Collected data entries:
-- ==== Sys2Proof/Laws/Working.lean ====
section
/-! SUPPORT. What each function of the pseudocode can write in the working buffers, said once (00_scope.md R13): the products and the inversion leave `lam`, the points and the scalar counter alone, the point functions the point `R`. -/

namespace Sys2Proof.Machine

section Mul

variable (f : Buf) (n : Nat) (x y : Elem) (w : WorkBuffers)

@[simp] theorem workMul_acc : (workMul f n x y w).acc = (mulLoop f x y 162).acc := rfl
@[simp] theorem workMul_t : (workMul f n x y w).t = (mulLoop f x y 162).t := rfl
@[simp] theorem workMul_u : (workMul f n x y w).u = w.u := rfl
@[simp] theorem workMul_v : (workMul f n x y w).v = w.v := rfl
@[simp] theorem workMul_g : (workMul f n x y w).g = w.g := rfl
@[simp] theorem workMul_z : (workMul f n x y w).z = w.z := rfl
@[simp] theorem workMul_lam : (workMul f n x y w).lam = w.lam := rfl
@[simp] theorem workMul_rPoint : (workMul f n x y w).rPoint = w.rPoint := rfl
@[simp] theorem workMul_qPoint : (workMul f n x y w).qPoint = w.qPoint := rfl
@[simp] theorem workMul_invCounter : (workMul f n x y w).invCounter = w.invCounter := rfl
@[simp] theorem workMul_scalarCounter : (workMul f n x y w).scalarCounter = w.scalarCounter := rfl

end Mul

section Lam

variable (v : Elem) (w : WorkBuffers)

@[simp] theorem workLam_acc : (workLam v w).acc = w.acc := rfl
@[simp] theorem workLam_t : (workLam v w).t = w.t := rfl
@[simp] theorem workLam_u : (workLam v w).u = w.u := rfl
@[simp] theorem workLam_v : (workLam v w).v = w.v := rfl
@[simp] theorem workLam_g : (workLam v w).g = w.g := rfl
@[simp] theorem workLam_z : (workLam v w).z = w.z := rfl
@[simp] theorem workLam_lam : (workLam v w).lam = toBuf v := rfl
@[simp] theorem workLam_rPoint : (workLam v w).rPoint = w.rPoint := rfl
@[simp] theorem workLam_qPoint : (workLam v w).qPoint = w.qPoint := rfl
@[simp] theorem workLam_mulCounter : (workLam v w).mulCounter = w.mulCounter := rfl
@[simp] theorem workLam_invCounter : (workLam v w).invCounter = w.invCounter := rfl
@[simp] theorem workLam_scalarCounter : (workLam v w).scalarCounter = w.scalarCounter := rfl

end Lam

/-- `gf_inv` of zero assigns nothing (R78). -/
@[simp] theorem workInv_zero (f : Buf) (n : Nat) (w : WorkBuffers) : workInv f n 0 w = w := by simp [workInv]

/-- All that `gf_inv` can write: its two pairs and its counter (R78). -/
theorem workInv_frame (f : Buf) (n : Nat) (x : Elem) (w : WorkBuffers) :
    ∃ u v g z i, workInv f n x w = { w with u := u, v := v, g := g, z := z, invCounter := i } := by
  simp only [workInv]
  split_ifs
  · exact ⟨w.u, w.v, w.g, w.z, w.invCounter, rfl⟩
  · exact ⟨_, _, _, _, _, rfl⟩
  · exact ⟨_, _, _, _, _, rfl⟩

@[simp] theorem workInv_rPoint (f : Buf) (n : Nat) (x : Elem) (w : WorkBuffers) :
    (workInv f n x w).rPoint = w.rPoint := by
  obtain ⟨_, _, _, _, _, h⟩ := workInv_frame f n x w; rw [h]

@[simp] theorem workInv_qPoint (f : Buf) (n : Nat) (x : Elem) (w : WorkBuffers) :
    (workInv f n x w).qPoint = w.qPoint := by
  obtain ⟨_, _, _, _, _, h⟩ := workInv_frame f n x w; rw [h]

@[simp] theorem workInv_scalarCounter (f : Buf) (n : Nat) (x : Elem) (w : WorkBuffers) :
    (workInv f n x w).scalarCounter = w.scalarCounter := by
  obtain ⟨_, _, _, _, _, h⟩ := workInv_frame f n x w; rw [h]

/-- What the end of `pt_double` leaves alone, in either order of its products (R87). -/
@[simp] theorem workDoubleY_frame (c : Curve) (n : Nat) (p : Point) (lam : Elem) (w : WorkBuffers) :
    (workDoubleY c n p lam w).lam = w.lam ∧ (workDoubleY c n p lam w).rPoint = w.rPoint ∧
      (workDoubleY c n p lam w).qPoint = w.qPoint ∧ (workDoubleY c n p lam w).scalarCounter = w.scalarCounter := by
  unfold workDoubleY
  cases Config.doubleSquaresFirst <;> exact ⟨rfl, rfl, rfl, rfl⟩

/-- `pt_double` leaves the points and the scalar counter alone (R87). -/
theorem workDouble_frame (c : Curve) (n : Nat) (p : Point) (w : WorkBuffers) :
    (workDouble c n p w).rPoint = w.rPoint ∧ (workDouble c n p w).qPoint = w.qPoint ∧
      (workDouble c n p w).scalarCounter = w.scalarCounter := by
  simp only [workDouble]
  split_ifs <;> simp

/-- `pt_double` of a nonzero `x` leaves its `lam` (R87). -/
theorem workDouble_lam (c : Curve) (n : Nat) (p : Point) (w : WorkBuffers) (hx : p.x ≠ 0) :
    (workDouble c n p w).lam = toBuf (doubleLam c p) := by
  simp only [workDouble]
  rw [if_neg hx]
  simp

/-- What the general case of `pt_add` leaves alone, and its `lam` (R88). -/
theorem workAddGeneral_frame (c : Curve) (n : Nat) (p q : Point) (w : WorkBuffers) :
    (workAddGeneral c n p q w).rPoint = w.rPoint ∧ (workAddGeneral c n p q w).scalarCounter = w.scalarCounter ∧
      (workAddGeneral c n p q w).lam = toBuf (addLam c p q) := by
  simp [workAddGeneral]

/-- `pt_add` leaves the point `R` and the scalar counter alone (R88). -/
theorem workAdd_frame (c : Curve) (n : Nat) (p q : Point) (w : WorkBuffers) :
    (workAdd c n p q w).rPoint = w.rPoint ∧ (workAdd c n p q w).scalarCounter = w.scalarCounter := by
  simp only [workAdd, workAddBody]
  split_ifs <;> simp [workAddGeneral_frame, workDouble_frame]

/-- One iteration of the scalar loop leaves the new `R` in the buffers (R95). -/
@[simp] theorem workScalarStep_rPoint (c : Curve) (n : Nat) (p : Point) (bit : Bool) (r : Point) (w : WorkBuffers) :
    (workScalarStep c n p bit r w).rPoint = toWork (scalarStep c p bit r) := by
  cases bit <;> rfl

end Sys2Proof.Machine
end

What the exercise asks: Write only the number of lines in the data where the word "Machine" occurs.

Written answer: 2